*About this task*.
What is the count of lines in the listing below that hold the string "good"? Reply with that number alone.

[Data Boundary: Start]

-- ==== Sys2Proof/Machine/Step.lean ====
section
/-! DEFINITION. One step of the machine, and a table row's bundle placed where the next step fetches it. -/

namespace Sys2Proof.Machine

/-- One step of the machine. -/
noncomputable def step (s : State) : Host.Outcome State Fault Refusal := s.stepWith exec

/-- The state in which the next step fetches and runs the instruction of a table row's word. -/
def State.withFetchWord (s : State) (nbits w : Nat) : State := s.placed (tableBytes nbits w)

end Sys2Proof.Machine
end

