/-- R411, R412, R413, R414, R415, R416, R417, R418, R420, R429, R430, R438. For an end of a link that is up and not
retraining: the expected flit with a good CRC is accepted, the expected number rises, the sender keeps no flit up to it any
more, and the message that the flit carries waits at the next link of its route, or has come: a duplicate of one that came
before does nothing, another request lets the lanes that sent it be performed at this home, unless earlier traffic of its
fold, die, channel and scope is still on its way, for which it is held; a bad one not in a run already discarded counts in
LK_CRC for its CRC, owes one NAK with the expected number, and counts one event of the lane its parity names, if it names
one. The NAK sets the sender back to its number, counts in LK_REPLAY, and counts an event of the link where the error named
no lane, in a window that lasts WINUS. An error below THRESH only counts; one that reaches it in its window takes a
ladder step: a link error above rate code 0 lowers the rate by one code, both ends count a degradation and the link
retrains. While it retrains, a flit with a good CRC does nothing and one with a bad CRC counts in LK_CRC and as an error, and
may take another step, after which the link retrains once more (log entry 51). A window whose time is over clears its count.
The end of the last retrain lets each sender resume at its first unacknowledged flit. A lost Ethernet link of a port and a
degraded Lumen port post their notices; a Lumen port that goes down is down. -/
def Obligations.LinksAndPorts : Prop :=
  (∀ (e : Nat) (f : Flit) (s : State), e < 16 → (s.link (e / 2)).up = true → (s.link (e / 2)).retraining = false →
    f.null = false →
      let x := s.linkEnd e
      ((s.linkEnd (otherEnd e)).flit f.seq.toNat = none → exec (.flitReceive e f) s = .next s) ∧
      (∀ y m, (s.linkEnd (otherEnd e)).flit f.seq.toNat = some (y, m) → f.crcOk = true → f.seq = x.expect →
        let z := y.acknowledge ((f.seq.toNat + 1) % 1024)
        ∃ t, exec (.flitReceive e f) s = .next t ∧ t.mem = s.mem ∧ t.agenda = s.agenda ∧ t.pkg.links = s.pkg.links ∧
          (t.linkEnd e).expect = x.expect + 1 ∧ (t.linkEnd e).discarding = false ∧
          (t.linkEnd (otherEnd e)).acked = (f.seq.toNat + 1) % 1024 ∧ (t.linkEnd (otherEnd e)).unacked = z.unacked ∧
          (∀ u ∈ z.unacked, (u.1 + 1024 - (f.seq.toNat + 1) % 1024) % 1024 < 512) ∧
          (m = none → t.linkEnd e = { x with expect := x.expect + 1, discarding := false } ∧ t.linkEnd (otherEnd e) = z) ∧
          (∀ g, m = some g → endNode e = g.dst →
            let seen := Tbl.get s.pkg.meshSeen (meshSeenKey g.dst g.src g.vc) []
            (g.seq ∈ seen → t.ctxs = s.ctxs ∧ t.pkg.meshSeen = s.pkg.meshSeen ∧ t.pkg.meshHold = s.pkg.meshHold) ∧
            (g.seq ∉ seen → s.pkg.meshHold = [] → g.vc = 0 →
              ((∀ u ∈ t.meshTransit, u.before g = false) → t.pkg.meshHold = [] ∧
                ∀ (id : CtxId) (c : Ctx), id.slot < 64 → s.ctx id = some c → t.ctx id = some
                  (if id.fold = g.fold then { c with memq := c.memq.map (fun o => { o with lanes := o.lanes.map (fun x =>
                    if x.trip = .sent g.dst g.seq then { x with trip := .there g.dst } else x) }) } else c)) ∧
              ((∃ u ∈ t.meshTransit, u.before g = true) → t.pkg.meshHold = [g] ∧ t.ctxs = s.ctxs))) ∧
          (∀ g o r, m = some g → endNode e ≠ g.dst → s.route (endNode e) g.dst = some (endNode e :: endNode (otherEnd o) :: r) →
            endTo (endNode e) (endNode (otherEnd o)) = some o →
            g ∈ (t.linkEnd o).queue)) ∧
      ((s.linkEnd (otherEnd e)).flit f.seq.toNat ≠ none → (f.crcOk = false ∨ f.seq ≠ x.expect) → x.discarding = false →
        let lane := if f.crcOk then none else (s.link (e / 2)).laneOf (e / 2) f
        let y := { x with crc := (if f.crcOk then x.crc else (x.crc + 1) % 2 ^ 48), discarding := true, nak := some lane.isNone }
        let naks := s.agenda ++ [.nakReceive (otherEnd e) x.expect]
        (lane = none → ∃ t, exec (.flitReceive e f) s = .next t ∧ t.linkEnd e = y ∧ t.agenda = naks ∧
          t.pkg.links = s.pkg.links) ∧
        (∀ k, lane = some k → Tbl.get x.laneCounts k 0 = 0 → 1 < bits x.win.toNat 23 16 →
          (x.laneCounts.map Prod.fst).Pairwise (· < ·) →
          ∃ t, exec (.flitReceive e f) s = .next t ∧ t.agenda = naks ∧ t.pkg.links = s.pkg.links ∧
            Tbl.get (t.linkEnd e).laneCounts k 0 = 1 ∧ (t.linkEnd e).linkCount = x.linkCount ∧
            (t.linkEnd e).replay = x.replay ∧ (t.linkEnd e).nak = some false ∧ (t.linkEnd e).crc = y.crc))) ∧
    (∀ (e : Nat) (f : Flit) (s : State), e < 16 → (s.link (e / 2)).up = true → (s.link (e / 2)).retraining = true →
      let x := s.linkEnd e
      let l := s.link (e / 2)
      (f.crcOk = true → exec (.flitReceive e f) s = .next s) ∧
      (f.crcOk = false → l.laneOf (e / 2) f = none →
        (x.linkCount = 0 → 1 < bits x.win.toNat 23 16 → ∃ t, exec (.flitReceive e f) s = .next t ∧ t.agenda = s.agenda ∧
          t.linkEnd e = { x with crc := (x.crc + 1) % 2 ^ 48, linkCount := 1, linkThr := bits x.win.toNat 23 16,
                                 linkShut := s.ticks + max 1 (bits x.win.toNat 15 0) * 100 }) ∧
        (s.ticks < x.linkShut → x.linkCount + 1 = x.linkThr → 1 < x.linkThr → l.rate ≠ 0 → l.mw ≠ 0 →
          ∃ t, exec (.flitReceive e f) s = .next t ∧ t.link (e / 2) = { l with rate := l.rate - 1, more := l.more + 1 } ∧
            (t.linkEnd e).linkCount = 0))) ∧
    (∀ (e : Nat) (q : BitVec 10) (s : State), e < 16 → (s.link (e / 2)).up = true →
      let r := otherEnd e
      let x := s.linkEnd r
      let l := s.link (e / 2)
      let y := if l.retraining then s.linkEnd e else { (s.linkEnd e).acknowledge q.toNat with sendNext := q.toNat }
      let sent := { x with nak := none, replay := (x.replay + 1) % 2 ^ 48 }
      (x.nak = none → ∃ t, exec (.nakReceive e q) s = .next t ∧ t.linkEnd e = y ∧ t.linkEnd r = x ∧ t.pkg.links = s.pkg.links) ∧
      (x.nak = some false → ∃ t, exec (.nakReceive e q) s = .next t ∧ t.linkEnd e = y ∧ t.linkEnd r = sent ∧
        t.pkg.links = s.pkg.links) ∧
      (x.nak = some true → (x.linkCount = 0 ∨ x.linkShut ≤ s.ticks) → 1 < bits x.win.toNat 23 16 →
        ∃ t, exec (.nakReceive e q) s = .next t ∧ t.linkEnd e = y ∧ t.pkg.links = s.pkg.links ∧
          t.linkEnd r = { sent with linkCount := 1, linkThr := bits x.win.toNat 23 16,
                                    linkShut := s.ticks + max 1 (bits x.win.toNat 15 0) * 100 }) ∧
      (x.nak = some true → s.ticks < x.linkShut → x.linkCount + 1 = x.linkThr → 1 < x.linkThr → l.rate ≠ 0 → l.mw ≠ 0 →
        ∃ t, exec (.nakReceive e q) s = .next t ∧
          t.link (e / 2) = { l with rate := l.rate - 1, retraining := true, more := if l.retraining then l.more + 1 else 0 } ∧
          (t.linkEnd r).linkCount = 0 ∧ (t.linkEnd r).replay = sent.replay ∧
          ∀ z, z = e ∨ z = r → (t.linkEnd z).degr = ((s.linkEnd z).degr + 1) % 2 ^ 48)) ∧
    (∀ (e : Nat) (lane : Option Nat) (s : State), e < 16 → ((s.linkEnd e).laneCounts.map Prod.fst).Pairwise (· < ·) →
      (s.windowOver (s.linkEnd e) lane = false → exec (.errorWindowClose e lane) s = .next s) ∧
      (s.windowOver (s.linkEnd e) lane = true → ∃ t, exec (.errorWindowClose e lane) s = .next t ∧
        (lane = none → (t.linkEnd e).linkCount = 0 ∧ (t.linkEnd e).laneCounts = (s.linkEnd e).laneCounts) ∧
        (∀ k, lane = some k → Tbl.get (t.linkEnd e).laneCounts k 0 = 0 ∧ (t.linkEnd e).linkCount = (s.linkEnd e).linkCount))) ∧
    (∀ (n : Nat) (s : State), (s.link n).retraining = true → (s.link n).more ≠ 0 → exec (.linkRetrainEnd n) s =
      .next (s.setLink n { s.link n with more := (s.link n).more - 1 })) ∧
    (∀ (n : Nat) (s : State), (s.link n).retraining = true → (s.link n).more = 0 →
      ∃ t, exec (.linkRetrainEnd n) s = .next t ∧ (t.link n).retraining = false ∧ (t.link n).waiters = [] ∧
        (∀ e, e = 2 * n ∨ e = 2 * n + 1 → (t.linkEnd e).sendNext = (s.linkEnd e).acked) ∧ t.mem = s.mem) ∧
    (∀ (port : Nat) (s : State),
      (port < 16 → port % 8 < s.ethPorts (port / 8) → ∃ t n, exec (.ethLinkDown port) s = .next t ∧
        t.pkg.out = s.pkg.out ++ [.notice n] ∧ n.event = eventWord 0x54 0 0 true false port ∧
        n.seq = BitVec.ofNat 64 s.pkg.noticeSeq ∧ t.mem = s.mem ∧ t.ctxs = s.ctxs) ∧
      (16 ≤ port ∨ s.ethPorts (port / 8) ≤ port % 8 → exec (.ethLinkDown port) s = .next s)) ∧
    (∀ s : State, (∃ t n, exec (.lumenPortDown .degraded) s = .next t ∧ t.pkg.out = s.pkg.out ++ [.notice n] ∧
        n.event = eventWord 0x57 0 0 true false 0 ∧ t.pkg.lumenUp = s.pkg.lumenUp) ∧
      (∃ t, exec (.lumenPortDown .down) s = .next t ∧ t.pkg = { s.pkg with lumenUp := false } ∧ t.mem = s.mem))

[Data Boundary: End]

*Answer to this exercise*.
2